Input data:

------------------------------------

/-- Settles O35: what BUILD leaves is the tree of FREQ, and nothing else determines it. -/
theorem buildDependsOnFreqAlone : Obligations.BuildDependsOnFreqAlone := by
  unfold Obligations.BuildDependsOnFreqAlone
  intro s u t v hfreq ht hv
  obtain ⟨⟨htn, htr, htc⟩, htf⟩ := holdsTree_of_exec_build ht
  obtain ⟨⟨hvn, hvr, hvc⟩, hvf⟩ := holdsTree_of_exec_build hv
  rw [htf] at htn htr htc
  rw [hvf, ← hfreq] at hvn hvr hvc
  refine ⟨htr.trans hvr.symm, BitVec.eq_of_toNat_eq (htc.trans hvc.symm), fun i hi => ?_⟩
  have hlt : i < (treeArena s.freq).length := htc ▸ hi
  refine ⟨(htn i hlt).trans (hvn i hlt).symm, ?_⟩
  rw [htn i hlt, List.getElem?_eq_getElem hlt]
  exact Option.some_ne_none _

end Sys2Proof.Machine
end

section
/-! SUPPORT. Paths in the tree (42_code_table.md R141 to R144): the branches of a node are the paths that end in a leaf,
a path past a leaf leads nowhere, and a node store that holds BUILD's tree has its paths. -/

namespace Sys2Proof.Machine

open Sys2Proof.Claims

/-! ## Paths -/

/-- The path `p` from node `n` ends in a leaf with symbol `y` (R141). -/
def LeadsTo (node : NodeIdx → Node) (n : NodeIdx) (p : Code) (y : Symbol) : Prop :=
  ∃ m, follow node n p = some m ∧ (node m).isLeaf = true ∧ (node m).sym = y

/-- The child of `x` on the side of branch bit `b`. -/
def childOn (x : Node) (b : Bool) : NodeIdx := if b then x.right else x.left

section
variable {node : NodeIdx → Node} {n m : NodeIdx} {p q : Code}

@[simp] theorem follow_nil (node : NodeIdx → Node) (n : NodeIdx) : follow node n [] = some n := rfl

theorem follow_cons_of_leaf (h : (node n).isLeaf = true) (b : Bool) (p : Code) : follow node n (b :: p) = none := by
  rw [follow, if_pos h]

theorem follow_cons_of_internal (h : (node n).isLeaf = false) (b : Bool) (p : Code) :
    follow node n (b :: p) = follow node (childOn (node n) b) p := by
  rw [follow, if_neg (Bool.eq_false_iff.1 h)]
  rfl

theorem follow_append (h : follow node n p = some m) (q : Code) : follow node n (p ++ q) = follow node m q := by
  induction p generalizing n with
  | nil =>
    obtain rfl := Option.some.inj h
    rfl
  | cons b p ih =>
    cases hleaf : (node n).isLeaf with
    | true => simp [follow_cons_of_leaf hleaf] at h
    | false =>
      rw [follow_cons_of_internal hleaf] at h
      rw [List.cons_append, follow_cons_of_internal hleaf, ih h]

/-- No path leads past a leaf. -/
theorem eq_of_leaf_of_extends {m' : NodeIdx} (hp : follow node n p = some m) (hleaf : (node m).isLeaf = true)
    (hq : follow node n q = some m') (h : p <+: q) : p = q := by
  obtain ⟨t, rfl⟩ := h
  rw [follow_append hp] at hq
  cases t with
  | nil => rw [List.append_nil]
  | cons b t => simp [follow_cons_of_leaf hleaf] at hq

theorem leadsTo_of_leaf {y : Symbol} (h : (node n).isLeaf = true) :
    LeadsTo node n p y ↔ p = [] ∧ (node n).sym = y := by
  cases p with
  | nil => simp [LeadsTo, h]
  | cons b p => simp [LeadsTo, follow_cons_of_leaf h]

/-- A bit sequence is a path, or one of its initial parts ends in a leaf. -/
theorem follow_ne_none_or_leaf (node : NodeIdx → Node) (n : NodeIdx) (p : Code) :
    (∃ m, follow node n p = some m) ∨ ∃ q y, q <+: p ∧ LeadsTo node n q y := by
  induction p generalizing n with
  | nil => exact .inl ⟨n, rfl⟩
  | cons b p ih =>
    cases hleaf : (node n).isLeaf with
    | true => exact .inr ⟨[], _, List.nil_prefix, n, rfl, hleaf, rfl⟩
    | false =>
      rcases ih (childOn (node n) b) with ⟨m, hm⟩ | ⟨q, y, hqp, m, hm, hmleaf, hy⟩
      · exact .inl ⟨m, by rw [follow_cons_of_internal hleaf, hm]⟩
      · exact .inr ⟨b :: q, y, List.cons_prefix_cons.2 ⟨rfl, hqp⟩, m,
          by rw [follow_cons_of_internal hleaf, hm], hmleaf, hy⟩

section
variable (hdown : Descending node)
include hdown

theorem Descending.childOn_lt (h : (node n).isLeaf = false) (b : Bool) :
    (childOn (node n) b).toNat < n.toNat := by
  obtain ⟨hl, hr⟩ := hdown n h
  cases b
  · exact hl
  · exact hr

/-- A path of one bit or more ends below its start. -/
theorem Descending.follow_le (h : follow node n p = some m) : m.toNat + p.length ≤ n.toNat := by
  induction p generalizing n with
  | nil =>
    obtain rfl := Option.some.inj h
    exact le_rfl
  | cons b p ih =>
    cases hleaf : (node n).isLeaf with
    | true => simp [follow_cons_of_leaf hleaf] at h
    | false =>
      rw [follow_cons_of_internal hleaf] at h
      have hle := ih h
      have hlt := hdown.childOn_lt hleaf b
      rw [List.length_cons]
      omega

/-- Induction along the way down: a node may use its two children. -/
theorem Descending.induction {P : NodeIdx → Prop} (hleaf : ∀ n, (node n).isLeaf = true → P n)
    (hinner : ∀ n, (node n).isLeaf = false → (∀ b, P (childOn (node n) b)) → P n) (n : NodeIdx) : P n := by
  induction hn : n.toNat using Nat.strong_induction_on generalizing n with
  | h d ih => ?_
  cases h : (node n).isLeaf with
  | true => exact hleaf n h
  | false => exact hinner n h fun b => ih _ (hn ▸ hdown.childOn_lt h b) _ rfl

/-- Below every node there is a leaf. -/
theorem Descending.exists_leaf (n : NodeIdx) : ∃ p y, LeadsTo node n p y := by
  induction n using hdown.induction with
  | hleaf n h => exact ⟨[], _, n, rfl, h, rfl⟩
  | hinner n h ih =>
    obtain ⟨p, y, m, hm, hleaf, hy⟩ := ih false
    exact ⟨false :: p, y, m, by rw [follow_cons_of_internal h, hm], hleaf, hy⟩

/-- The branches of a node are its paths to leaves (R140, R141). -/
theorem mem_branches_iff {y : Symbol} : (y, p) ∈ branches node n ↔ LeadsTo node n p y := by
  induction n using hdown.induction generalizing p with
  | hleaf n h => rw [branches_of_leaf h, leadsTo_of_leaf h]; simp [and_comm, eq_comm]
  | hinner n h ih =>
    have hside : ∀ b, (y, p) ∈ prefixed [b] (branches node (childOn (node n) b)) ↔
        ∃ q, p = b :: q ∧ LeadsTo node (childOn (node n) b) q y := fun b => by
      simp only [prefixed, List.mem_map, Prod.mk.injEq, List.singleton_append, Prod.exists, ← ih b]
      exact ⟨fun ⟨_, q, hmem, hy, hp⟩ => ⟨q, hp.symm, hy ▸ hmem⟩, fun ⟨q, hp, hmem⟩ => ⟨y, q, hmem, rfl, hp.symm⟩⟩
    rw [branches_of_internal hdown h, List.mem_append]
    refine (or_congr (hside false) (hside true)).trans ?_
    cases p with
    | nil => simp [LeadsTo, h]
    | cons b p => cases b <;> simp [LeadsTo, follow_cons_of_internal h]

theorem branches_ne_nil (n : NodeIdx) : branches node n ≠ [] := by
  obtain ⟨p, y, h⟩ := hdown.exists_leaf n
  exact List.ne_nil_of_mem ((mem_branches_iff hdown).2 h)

------------------------------------

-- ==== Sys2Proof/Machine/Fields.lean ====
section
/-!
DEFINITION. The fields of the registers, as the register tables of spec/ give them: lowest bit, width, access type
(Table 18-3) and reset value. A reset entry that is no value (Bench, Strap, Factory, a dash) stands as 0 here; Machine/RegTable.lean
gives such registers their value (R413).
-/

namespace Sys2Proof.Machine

------------------------------------

Restate word for word the entries above, starting at the line with "determines it. -/" and ending at the line with "rw [hvf, ← hfreq] at hvn hvr hvc", inclusive, and no others.

Result below:
/-- Settles O35: what BUILD leaves is the tree of FREQ, and nothing else determines it. -/
theorem buildDependsOnFreqAlone : Obligations.BuildDependsOnFreqAlone := by
  unfold Obligations.BuildDependsOnFreqAlone
  intro s u t v hfreq ht hv
  obtain ⟨⟨htn, htr, htc⟩, htf⟩ := holdsTree_of_exec_build ht
  obtain ⟨⟨hvn, hvr, hvc⟩, hvf⟩ := holdsTree_of_exec_build hv
  rw [htf] at htn htr htc
  rw [hvf, ← hfreq] at hvn hvr hvc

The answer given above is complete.